Swing and a Miss: The Callisto Protocol Review
Dead Space this is not.
WACO, Texas (KWTX) -
Here we are at the final horror game release of 2022 and probably the most anticipated release for fans of survival horror for the year. The Callisto Protocol was released December 2, 2022 and was developed by Striking Distance Studios. The game was directed by Glen Shofield, who was a co-creator of the Dead Space game series. As such, many players had high expectations for this game, however I have never played a Dead Space game before, so I am going in with no nostalgia-based presumptions about the quality of this game. Is it visually impressive? Definitely. Is it fun? No. I’m Levi from Hardwired, and this game has the unfortunate circumstance of being a disappointment as I navigate a rough patch in my life.

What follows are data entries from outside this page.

/-- A branch agrees with itself: its port is in LEAD and SEND exactly while it is (R76); it has an on-line assignment
exactly while work is on line (R76); its timers run in their states only (R83, R94); a rate is pending only while work
is on line (R97, R188); its contention count is at most 3, and below 3 in service (R84, R94); in OFF its port is silent
(R21). -/
def branchAgrees (x : BranchState) : Bool :=
  (x.port.tx.leading == (x.status == .lead)) && (x.port.tx.sending == (x.status == .send)) &&
    (x.onLine.isSome == x.status.onLine) && (x.windowTimer.isNone || x.status == .await) &&
    (x.quarantineTimer.isNone || x.status == .fault) && (x.pendingRate.isNone || x.status.onLine) &&
    decide (x.contentionRun ≤ Config.faultRun) &&
    (x.status == .off || x.status == .fault || decide (x.contentionRun < Config.faultRun)) &&
    (x.status != .off || portSilent x.port)

/-- Every branch agrees with itself. -/
def BranchesAgree (s : State) : Prop := ∀ b : Branch, branchAgrees s.branches[b] = true

/-- Every open frame has its address character (R8, R10). -/
def AssembliesBegun (s : State) : Prop := ∀ p : Port, assemblyBegun (s.port p) = true

/-- The line parameters of a port are in range (section 1.7). -/
def portInRange (q : PortState) : Bool :=
  decide (q.rate ≤ 6) && decide (q.guard ≤ 15) && decide (1 ≤ q.charTimeout) && decide (q.charTimeout ≤ 7)

/-- The parameters of a branch are in range (sections 1.7 and 4.6, R51). -/
def branchInRange (x : BranchState) : Bool :=
  portInRange x.port && decide (1 ≤ x.responseWindow) && decide (x.responseWindow ≤ 1000) &&
    decide (1 ≤ x.queueLimit) && decide (x.queueLimit ≤ 8) && decide (x.quarantine ≤ 255) &&
    decide (x.pendingRate.getD 0 ≤ 6)

/-- A pending setting is a RATE code or a station address (R100). -/
def settingInRange : Option PendingSetting → Bool
  | none => true
  | some (.trunkRate code) => decide (code ≤ 6)
  | some (.mgmtAddress a) => isStationAddress a

/-- Every parameter of the part is in its range (section 9.3). -/
def ParamsInRange (s : State) : Prop :=
  isStationAddress s.params.mgmtAddress = true ∧ 1 ≤ s.params.trunkReserve ∧ s.params.trunkReserve ≤ 8 ∧
    1 ≤ s.params.holdTime ∧ s.params.holdTime ≤ 255 ∧ s.params.bufLowMark ≤ 47 ∧ portInRange s.trunk.port = true ∧
    settingInRange s.trunk.pendingSetting = true ∧ ∀ b : Branch, branchInRange s.branches[b] = true

/-- Every counter of a list is one of 16 bits. -/
def allCounted (l : List Nat) : Bool := l.all fun n => decide (n ≤ Config.counterMax)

My personal life aside I give the game massive accolades for its graphics and overall performance (ON PS5...I have to specify that because apparently the game did not perform well on the PC platform). Everything is rendered in amazing visual fidelity. The motion capture that was done for the actors was spectacular. The entire game was beautiful down to even the most minute detail. The gleam in a character’s eyeballs. The sweat running down someone’s face. The scat matter that is left under your character’s fingernails after a romp through the sewer. Exceptional detail all around.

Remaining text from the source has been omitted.